Material shown section start

open State.Undisturbed in
/-- The repeated START at pc 4 and the address step; after them all `n` bytes are still to come. -/
theorem State.Undisturbed.openRead_runs {s : State} {acks : List Ack} {sched : List Agent} (h : s.Undisturbed)
    (hf : PhaseFlags s) (hq : s.quiescent = true) (hr : s.reg.isr.rxne = false) (hcmd : s.seq.cmd = .burstRead)
    (hpc : s.seq.pc = 4) (hn : s.seq.n ≠ 0#8) (hacks : s.env.acks = .ack :: acks) (hsched : s.env.sched = .controller :: sched) :
    Runs 2 s (s.readOpened s.seq.a7 s.seq.n acks sched) ∧
      (s.readOpened s.seq.a7 s.seq.n acks sched).AwaitsBytes s.seq.n.toNat := by
  refine ⟨?_, h.of_eq rfl rfl rfl rfl, hcmd, rfl, rfl, rfl, hr, rfl, Nat.zero_add _⟩
  refine .cons (h.step_wrCr2Burst hf hq (currentMicro_of_burst hcmd (by rw [hpc]; rfl)) hn) ?_
  rw [hpc]
  refine .cons (step_address (f := .rxne) (h.of_eq rfl rfl rfl rfl) (currentMicro_of_burst hcmd rfl) hsched rfl hacks) ?_
  exact Runs.refl _

/-- `s` after one byte of a burst that is not its last: received, and stored at `buf + i` (R80, R92). -/
def State.byteStored (s : State) (b : Byte) (bytes : List Byte) (sched : List Agent) : State :=
  { s with
    reg := { s.reg with rxdata := b, isr := { s.reg.isr with rxne := false } }
    ctl := { s.ctl with rem := s.ctl.rem - 1#8 }
    mem := Memory.write s.mem (s.seq.buf + s.seq.i.toNat) b
    seq := { s.seq with i := s.seq.i + 1#8, pc := 5 }
    trace := s.trace ++ [.sData b, .mAck]
    env := { s.env with bytes := bytes, sched := sched } }

/-- `s` after the last byte of a burst and the STOP (R80, R82, R92, R93). -/
def State.burstEnded (s : State) (last : Byte) (bytes : List Byte) (sched : List Agent) : State :=
  { s with
    reg := { s.reg with rxdata := last, isr := { s.reg.isr with rxne := false, stopf := true, busy := false } }
    ctl := { s.ctl with rem := 0#8, phase := .idle }
    mem := Memory.write s.mem (s.seq.buf + s.seq.i.toNat) last
    seq := { s.seq with i := s.seq.i + 1#8, pc := 7, status := .done }
    trace := s.trace ++ [.sData last, .mNack] ++ [.stop]
    env := { s.env with bytes := bytes, sched := sched } }

namespace State.AwaitsBytes

variable {s : State} {b : Byte} {bytes : List Byte} {sched : List Agent} {k : Nat}

theorem index_succ_toNat (h : s.AwaitsBytes (k + 1)) : (s.seq.i + 1#8).toNat = s.seq.i.toNat + 1 := by
  have hindex := h.index
  bv_omega

theorem byteStored (h : s.AwaitsBytes (k + 2)) : (s.byteStored b bytes sched).AwaitsBytes (k + 1) := by
  obtain ⟨hu, hcmd, _, hp, ha, _, hrem, hindex⟩ := h
  refine ⟨hu.of_eq rfl rfl rfl rfl, hcmd, rfl, hp, ha, rfl, ?_, ?_⟩
  · show (s.ctl.rem - 1#8).toNat = k + 1
    bv_omega
  · show (s.seq.i + 1#8).toNat + (k + 1) = s.seq.n.toNat
    bv_omega

open State.Undisturbed in
/-- One round of the loop: the controller receives, the sequencer's WAIT passes, its RDRX stores and goes back. -/
theorem byteStored_runs (h : s.AwaitsBytes (k + 2)) (hbytes : s.env.bytes = b :: bytes)
    (hsched : s.env.sched = .controller :: sched) : Runs 3 s (s.byteStored b bytes sched) := by
  have hsucc := h.index_succ_toNat
  obtain ⟨hu, hcmd, hpc, hp, ha, he, hrem, hindex⟩ := h
  have hmore : (s.seq.i + 1#8).toNat < s.seq.n.toNat := by omega
  have hfull : ∀ t : State, t.ctl.phase = .rxRecv → t.reg.isr.rxne = true → controllerStep t = none := by
    intro t htp htr
    simp [controllerStep, htp, htr]
  refine .cons (hu.step_receiveMore (currentMicro_of_burst hcmd (by rw [hpc]; rfl)) hsched hp he
    (fun h1 => by simp [h1] at hrem) hbytes) ?_
  refine .cons (step_wait (f := .rxne) (hu.of_eq rfl rfl rfl rfl) (hfull _ hp rfl)
    (currentMicro_of_burst hcmd (by rw [hpc]; rfl)) (flagSet_rxne_word _)) ?_
  rw [hpc]
  refine .cons (step_rdRxBuffer (hu.of_eq rfl rfl rfl rfl) (hfull _ hp rfl) (currentMicro_of_burst hcmd rfl) rfl
    (if_pos hmore)) ?_
  exact Runs.refl _

/-- `t` is `s` after the bytes `bs` of a burst, of which the last is not the burst's last. -/
structure Stored (s : State) (bs : List Byte) (t : State) : Prop where
  index : t.seq.i.toNat = s.seq.i.toNat + bs.length
  buf   : t.seq.buf = s.seq.buf
  cr2   : t.reg.cr2 = s.reg.cr2
  mem   : t.mem = Memory.writeBytes s.mem (s.seq.buf + s.seq.i.toNat) bs
  trace : t.trace = s.trace ++ bs.flatMap fun b => [BusEvent.sData b, .mAck]

/-- The loop of R97 over every byte but the last. -/
theorem stored_runs {bs : List Byte} (h : s.AwaitsBytes k) (hk : bs.length + 1 = k) (hbytes : s.env.bytes = bs ++ bytes)
    (hsched : s.env.sched = List.replicate bs.length .controller ++ sched) :
    ∃ t, Runs (3 * bs.length) s t ∧ t.AwaitsBytes 1 ∧ Stored s bs t ∧ t.env.bytes = bytes ∧ t.env.sched = sched := by
  subst hk
  induction bs generalizing s with
  | nil => exact ⟨s, .refl s, h, ⟨rfl, rfl, rfl, rfl, by simp⟩, hbytes, hsched⟩
  | cons b bs ih =>
    have hsucc := h.index_succ_toNat
    obtain ⟨t, hrun, hawaits, ⟨hindex, hbuf, hcr2, hmem, htrace⟩, hb, hs⟩ :=
      ih (s := s.byteStored b (bs ++ bytes) (List.replicate bs.length .controller ++ sched)) rfl rfl h.byteStored
    refine ⟨t, (h.byteStored_runs hbytes hsched).trans hrun, hawaits, ⟨?_, hbuf, hcr2, ?_, ?_⟩, hb, hs⟩
    · rw [hindex, List.length_cons]
      show (s.seq.i + 1#8).toNat + _ = _
      omega
    · rw [hmem]
      show Memory.writeBytes _ (s.seq.buf + (s.seq.i + 1#8).toNat) bs = _
      rw [hsucc]
      rfl
    · rw [htrace, List.flatMap_cons, ← List.append_assoc]
      rfl

open State.Undisturbed in
/-- The last byte: the controller receives it and stops, the sequencer stores it and leaves the loop for DONE. -/
theorem burstEnded_runs (h : s.AwaitsBytes 1) (hbytes : s.env.bytes = b :: bytes)
    (hsched : s.env.sched = .controller :: .controller :: sched) : Runs 5 s (s.burstEnded b bytes sched) := by
  have hsucc := h.index_succ_toNat
  obtain ⟨hu, hcmd, hpc, hp, ha, he, hrem, hindex⟩ := h
  have hlast : ¬ (s.seq.i + 1#8).toNat < s.seq.n.toNat := by omega
  refine .cons (hu.step_receiveLast (currentMicro_of_burst hcmd (by rw [hpc]; rfl)) hsched hp he
    (BitVec.eq_of_toNat_eq hrem) hbytes) ?_
  refine .cons (step_endStop (f := .rxne) (hu.of_eq rfl rfl rfl rfl) (currentMicro_of_burst hcmd (by rw [hpc]; rfl)) rfl rfl ha) ?_
  refine .cons (step_wait (f := .rxne) (hu.of_eq rfl rfl rfl rfl) rfl
    (currentMicro_of_burst hcmd (by rw [hpc]; rfl)) (flagSet_rxne_word _)) ?_
  rw [hpc]
  refine .cons (step_rdRxBuffer (hu.of_eq rfl rfl rfl rfl) rfl (currentMicro_of_burst hcmd rfl) rfl (if_neg hlast)) ?_
  refine .cons (step_done (hu.of_eq rfl rfl rfl rfl) rfl (currentMicro_of_burst hcmd rfl)) ?_
  exact Runs.refl _

end State.AwaitsBytes

/-! ### Admission, and the whole run -/

/-- A command or a facade operation that the caller presents at once runs, a command in progress or not (R113). -/
theorem step_placeRequest {s : State} {r : Request} (hs : s.unmarked) (hr : isAccess r = false) :
    step (s.placeRequest r) = runRequest r s := by
  obtain ⟨hf, hrefused⟩ := hs
  have hurgent : urgent (s.placeRequest r) = true :=
    (urgent_iff _).2 ⟨⟨r, false⟩, s.env.inbox, rfl, rfl, .inl hr⟩
  rw [step_of_unmarked (s := s.placeRequest r) hf hrefused]
  simp only [move, nextMover, engineMove, hurgent, if_true]
  rfl

theorem runRequest_encode {i : Instr} (hwf : i.wf = true) (s : State) :
    runRequest (encode s.params.base i) s = exec i s := by
  rw [runRequest, decodeEncodeAgree s.params.base i hwf]

/-- A burst that can be admitted is (R105 to R107). -/
theorem exec_burstRead_admitted {s : State} (hb : s.seq.status ≠ .busy) (a7 : Addr7) (reg : Byte) {n : Byte} (hn : n ≠ 0#8)
    (buf : Nat) {buflen : Nat} (hlen : n.toNat ≤ buflen) :
    exec (.burstRead a7 reg n buf buflen) s =
      .next (s.setSeq { admitted s.seq .burstRead a7 reg with n := n, buf := buf, buflen := buflen }) := by
  simp [exec, execBurstRead, admitBurstRead, unlessBusy, hb, hn, Nat.not_lt.2 hlen]

/-- Between commands the controller is quiescent and RXDR is empty (R117, R140). -/
theorem engineCoupling_of_not_busy {s : State} (hc : engineCoupling s) (hb : s.seq.status ≠ .busy) :
    s.quiescent = true ∧ s.reg.isr.rxne = false := by
  unfold engineCoupling at hc
  split at hc
  · exact absurd ‹_› hb
  all_goals exact hc

/-- The schedule of a burst of `k + 1` bytes, cut at its phases: the write phase, the read phase's address, the loop, the end. -/
theorem controllerFirst_split (k : Nat) (sched : List Agent) :
    List.replicate (k + 1 + 5) Agent.controller ++ sched =
      .controller :: .controller :: .controller :: .controller ::
        (List.replicate k .controller ++ .controller :: .controller :: sched) := by
  rw [show k + 1 + 5 = 4 + (k + 2) by omega, List.replicate_add, List.replicate_add, List.append_assoc, List.append_assoc]
  rfl

/-- A burst admitted to a quiescent controller runs to its end, phase by phase, if the slave and the schedule are as R97 has them. -/
theorem State.Undisturbed.burst_runs {s : State} {bs : List Byte} {last : Byte} {acks : List Ack} {bytes : List Byte}
    {sched : List Agent} (h : s.Undisturbed) (hi : s.Inv) (hq : s.quiescent = true) (hr : s.reg.isr.rxne = false)
    (hcmd : s.seq.cmd = .burstRead) (hpc : s.seq.pc = 0) (hn : (bs ++ [last]).length = s.seq.n.toNat)
    (hacks : s.env.acks = List.replicate 3 .ack ++ acks) (hbytes : s.env.bytes = bs ++ last :: bytes)
    (hsched : s.env.sched = List.replicate (s.seq.n.toNat + 5) .controller ++ sched) :
    ∃ k t, Runs k s t ∧ t.unmarked ∧ t.seq.status = .done ∧ t.ctl.phase = .idle ∧ t.reg.isr.rxne = false ∧
      t.reg.cr2 = clearStart (cr2Value s.seq.a7 .read s.seq.n true) ∧
      t.mem = Memory.writeBytes s.mem s.seq.buf (bs ++ [last]) ∧
      t.trace = s.trace ++ [s.opener, .addrByte s.seq.a7 .write, .sAck, .mWrite (subAddress s.seq.cmd s.seq.reg), .sAck,
          .repStart, .addrByte s.seq.a7 .read, .sAck]
        ++ bs.flatMap (fun b => [BusEvent.sData b, .mAck]) ++ [BusEvent.sData last, .mNack, .stop] := by
  rw [List.length_append, List.length_singleton] at hn
  rw [← hn, controllerFirst_split] at hsched
  have hn0 : s.seq.n ≠ 0#8 := fun h0 => by simp [h0] at hn
  have hwrite := h.subAddress_runs hi.flags hq (by simp [hcmd]) hpc hacks hsched
  obtain ⟨hopen, hopened⟩ := h.subAddressed.openRead_runs (hwrite.inv hi).flags rfl hr hcmd rfl hn0 rfl rfl
  obtain ⟨t, hloop, hawaits, hstored, hb, hs⟩ := hopened.stored_runs hn hbytes rfl
  have hend := hawaits.burstEnded_runs hb hs
  obtain ⟨hindex, hbuf, hcr2, hmem, htrace⟩ := hstored
  refine ⟨_, _, ((hwrite.trans hopen).trans hloop).trans hend, hawaits.undisturbed.unmarked, rfl, rfl, rfl, hcr2, ?_, ?_⟩
  · have hi0 : t.seq.i.toNat = bs.length := hindex.trans (Nat.zero_add _)
    show Memory.write t.mem (t.seq.buf + t.seq.i.toNat) last = _
    rw [Memory.writeBytes_append_singleton, hmem, hbuf, hi0]
    rfl
  · show t.trace ++ _ ++ _ = _
    rw [htrace]
    simp [State.readOpened, State.subAddressed, State.opener]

Material shown section end

**What to work on:**
Which lines above contain the word "AwaitsBytes"? Copy each of them.

**Problem solution:**
      (s.readOpened s.seq.a7 s.seq.n acks sched).AwaitsBytes s.seq.n.toNat := by
namespace State.AwaitsBytes
theorem index_succ_toNat (h : s.AwaitsBytes (k + 1)) : (s.seq.i + 1#8).toNat = s.seq.i.toNat + 1 := by
theorem byteStored (h : s.AwaitsBytes (k + 2)) : (s.byteStored b bytes sched).AwaitsBytes (k + 1) := by
theorem byteStored_runs (h : s.AwaitsBytes (k + 2)) (hbytes : s.env.bytes = b :: bytes)
theorem stored_runs {bs : List Byte} (h : s.AwaitsBytes k) (hk : bs.length + 1 = k) (hbytes : s.env.bytes = bs ++ bytes)
    ∃ t, Runs (3 * bs.length) s t ∧ t.AwaitsBytes 1 ∧ Stored s bs t ∧ t.env.bytes = bytes ∧ t.env.sched = sched := by
theorem burstEnded_runs (h : s.AwaitsBytes 1) (hbytes : s.env.bytes = b :: bytes)
end State.AwaitsBytes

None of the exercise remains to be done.